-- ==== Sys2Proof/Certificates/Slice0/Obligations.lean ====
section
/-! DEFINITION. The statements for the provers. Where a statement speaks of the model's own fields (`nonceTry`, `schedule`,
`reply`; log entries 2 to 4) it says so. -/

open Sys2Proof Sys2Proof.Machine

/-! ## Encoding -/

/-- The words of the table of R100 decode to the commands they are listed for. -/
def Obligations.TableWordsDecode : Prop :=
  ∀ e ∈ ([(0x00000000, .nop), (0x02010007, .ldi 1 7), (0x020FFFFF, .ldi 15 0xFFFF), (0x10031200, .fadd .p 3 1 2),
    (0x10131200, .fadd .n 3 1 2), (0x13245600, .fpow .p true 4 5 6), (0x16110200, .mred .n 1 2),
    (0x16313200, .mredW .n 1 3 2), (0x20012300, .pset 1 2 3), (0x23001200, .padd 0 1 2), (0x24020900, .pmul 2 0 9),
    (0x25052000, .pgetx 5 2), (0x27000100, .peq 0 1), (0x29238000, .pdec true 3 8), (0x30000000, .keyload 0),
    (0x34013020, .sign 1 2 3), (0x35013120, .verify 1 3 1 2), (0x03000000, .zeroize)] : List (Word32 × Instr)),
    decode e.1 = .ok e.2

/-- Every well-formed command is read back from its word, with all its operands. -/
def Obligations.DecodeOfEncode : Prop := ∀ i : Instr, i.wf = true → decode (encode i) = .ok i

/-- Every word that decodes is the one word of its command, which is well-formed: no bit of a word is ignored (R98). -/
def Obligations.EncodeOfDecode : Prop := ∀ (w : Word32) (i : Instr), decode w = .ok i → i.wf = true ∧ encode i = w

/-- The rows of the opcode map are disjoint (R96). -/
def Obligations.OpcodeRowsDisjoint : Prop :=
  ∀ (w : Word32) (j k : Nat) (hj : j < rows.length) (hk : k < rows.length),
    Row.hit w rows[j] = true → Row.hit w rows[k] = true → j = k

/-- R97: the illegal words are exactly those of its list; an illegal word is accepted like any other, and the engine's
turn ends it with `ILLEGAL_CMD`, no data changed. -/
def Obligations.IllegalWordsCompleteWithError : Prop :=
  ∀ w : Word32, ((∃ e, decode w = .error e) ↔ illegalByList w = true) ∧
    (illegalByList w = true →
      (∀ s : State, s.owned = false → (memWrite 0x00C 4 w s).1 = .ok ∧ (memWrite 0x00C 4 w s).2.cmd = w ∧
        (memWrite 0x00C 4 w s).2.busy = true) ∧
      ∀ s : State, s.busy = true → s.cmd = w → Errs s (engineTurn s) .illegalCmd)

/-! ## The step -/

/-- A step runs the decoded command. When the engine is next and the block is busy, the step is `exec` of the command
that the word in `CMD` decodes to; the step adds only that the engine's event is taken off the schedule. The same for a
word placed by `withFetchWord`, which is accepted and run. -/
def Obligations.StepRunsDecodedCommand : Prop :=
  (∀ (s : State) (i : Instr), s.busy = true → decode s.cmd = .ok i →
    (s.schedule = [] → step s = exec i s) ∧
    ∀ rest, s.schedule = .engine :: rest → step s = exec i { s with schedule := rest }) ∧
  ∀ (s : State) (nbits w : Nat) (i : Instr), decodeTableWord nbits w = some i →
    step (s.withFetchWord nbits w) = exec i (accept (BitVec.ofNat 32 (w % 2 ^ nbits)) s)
---------------
→ How to complete this task
Please copy the lines in the records above between the one holding "(0x10131200, .fadd .n" and the one holding "(0x25052000, .pgetx 5", inclusive, exactly and with no other line.

→ Exercise answer
    (0x10131200, .fadd .n 3 1 2), (0x13245600, .fpow .p true 4 5 6), (0x16110200, .mred .n 1 2),
    (0x16313200, .mredW .n 1 3 2), (0x20012300, .pset 1 2 3), (0x23001200, .padd 0 1 2), (0x24020900, .pmul 2 0 9),
    (0x25052000, .pgetx 5 2), (0x27000100, .peq 0 1), (0x29238000, .pdec true 3 8), (0x30000000, .keyload 0),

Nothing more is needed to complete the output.